Once the initial count was made, the number of votes required to guarantee a nomination was determined. This is done by dividing the number of votes by 11, and then adding one (or if the result is not a whole number, adding whatever fraction is needed to make it one).
Example: If 250 members had voted, 23 votes would have guaranteed a nomination, because it would be impossible for more than 10 films to receive that many votes.
According to CMM, only one film received enough votes to secure a nomination in this way.
(I don’t know which film this is, and neither do the BFCA officials who passed me the information. But it’s easy to take an educated guess and figure that it’s probably “The Artist,” since that film has won the lion’s share of the critics’ awards handed out so far this season.)
The next step in the Oscar process is to determine if any film got 20 percent more votes than it needed to secure that nomination. If so, it triggers the “surplus rule,” and its votes are redistributed, and the film ranked second on each ballot gets a percentage of that vote.
(Another example: If a film gets twice as many votes as it needs, each of its ballots counts 50 percent for the first-place film and 50 percent for the voter’s second choice.)
The one film that qualified in the first round [cough cough The Artist cough cough], according to CMM, did indeed trigger the surplus rule.
And here’s the bummer part:
After its votes were redistributed, Britton then went back to the rest of the ballots. At this point, she looked for any movie that received less than 1 percent of the vote. That’d be two votes if more than 200 voters cast ballots, one vote if fewer than 200 did so.
According to Britton, 10 of the 33 films fell below the 1 percent threshold. Those 10 then had their ballots redistributed, with the vote going to the film ranked second on the ballot, assuming that film was among the 22 movies still in the running. (If it wasn’t, she would move down the ballot until she found a movie that was.)
When those ballots were redistributed, CMM then looked at what was left. At this point, under the Oscar system, any movie with more than 5 percent of the vote would became a nominee; any movie with less than that would not.
So, asks Steve, will the Oscars play out this way and result in only eight?
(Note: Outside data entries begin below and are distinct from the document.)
-- ==== Sys2Proof/Laws/Words.lean ====
section
/-! SUPPORT. Every word but PERIOD goes through the shared front end of a word. -/

namespace Sys2Proof.Machine

/-- The front end answers a next state. -/
theorem runWord_next (i : Instr) (s : State) (eff : State → Wx → Eff) : ∃ t, runWord i s eff = .next t := by
  unfold runWord
  (repeat' split) <;> exact ⟨_, rfl⟩

set_option maxRecDepth 4000 in
/-- The meaning of a word is the shared front end with one effect, whatever the state. -/
theorem exec_word (i : Instr) (hw : (shape i).word = true) (hp : ∀ x y z, i ≠ .period x y z) :
    ∃ eff : State → Wx → Eff, ∀ s, exec i s = runWord i s eff := by
  cases i
  all_goals first
    | exact ⟨_, fun _ => rfl⟩
    | exact absurd rfl (hp _ _ _)
    | exact absurd hw (by decide)
    | exact absurd hw Bool.false_ne_true

end Sys2Proof.Machine
end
In a very strong year, there would likely be, at the most, nine. I looked back at the race for a decade to see how many nominees I thought they’d go for and the numbers varied, depending on how many times that film showed up in the various guild awards and how many branches nominated it for a prize. The Academy themselves have said that if they’d used this system over the past ten years they’d have come up with a different number for every year but the most that could be gotten in any year was nine.
As for this year, the Oscar story has only been partly told. We’ve made it through the critics phase, and the box office phase. Two films still have yet to be finally told and that’s The Girl with the Dragon Tattoo and Extremely Loud and Incredibly Close, I’d throw War Horse in there because it hasn’t yet opened, and I’d throw The Artist in there because its box office story hasn’t yet been told either. I doubt we’re looking at blazing box office numbers as with The King’s Speech, but can awards buzz alone drive it high?
We’ve only heard from one guild so far and that’s SAG. They confirmed some of what we already knew, with no major surprises. The only thing to watch there is whether the films that didn’t get any acting nods, like Hugo and War Horse, can still go all the way to a win. The DGA and the PGA, respectively, are the most important among the guilds. When Tom Hooper won the DGA last year it was like Slumdog Millionaire winning the SAG ensemble. That was the moment the Oscar race was over. You can’t expect Academy members to ever respond to that kind of thing because, essentially, they’re all voting at roughly the same time. It used to be there was time to ruminate before heading into the Oscars in March. Now, ballots come, everything has to be seen quickly and decided upon right then and there. And thus, you tend to see the same people winning over and over again.
But no one is ever going to look back at 2010 and believe that The King’s Speech was the year’s best film. Not with The Social Network, Black Swan, The Fighter and True Grit in the race. It’s just the way the whole orgy plays out — not Ms. Right, but Ms. Right Now.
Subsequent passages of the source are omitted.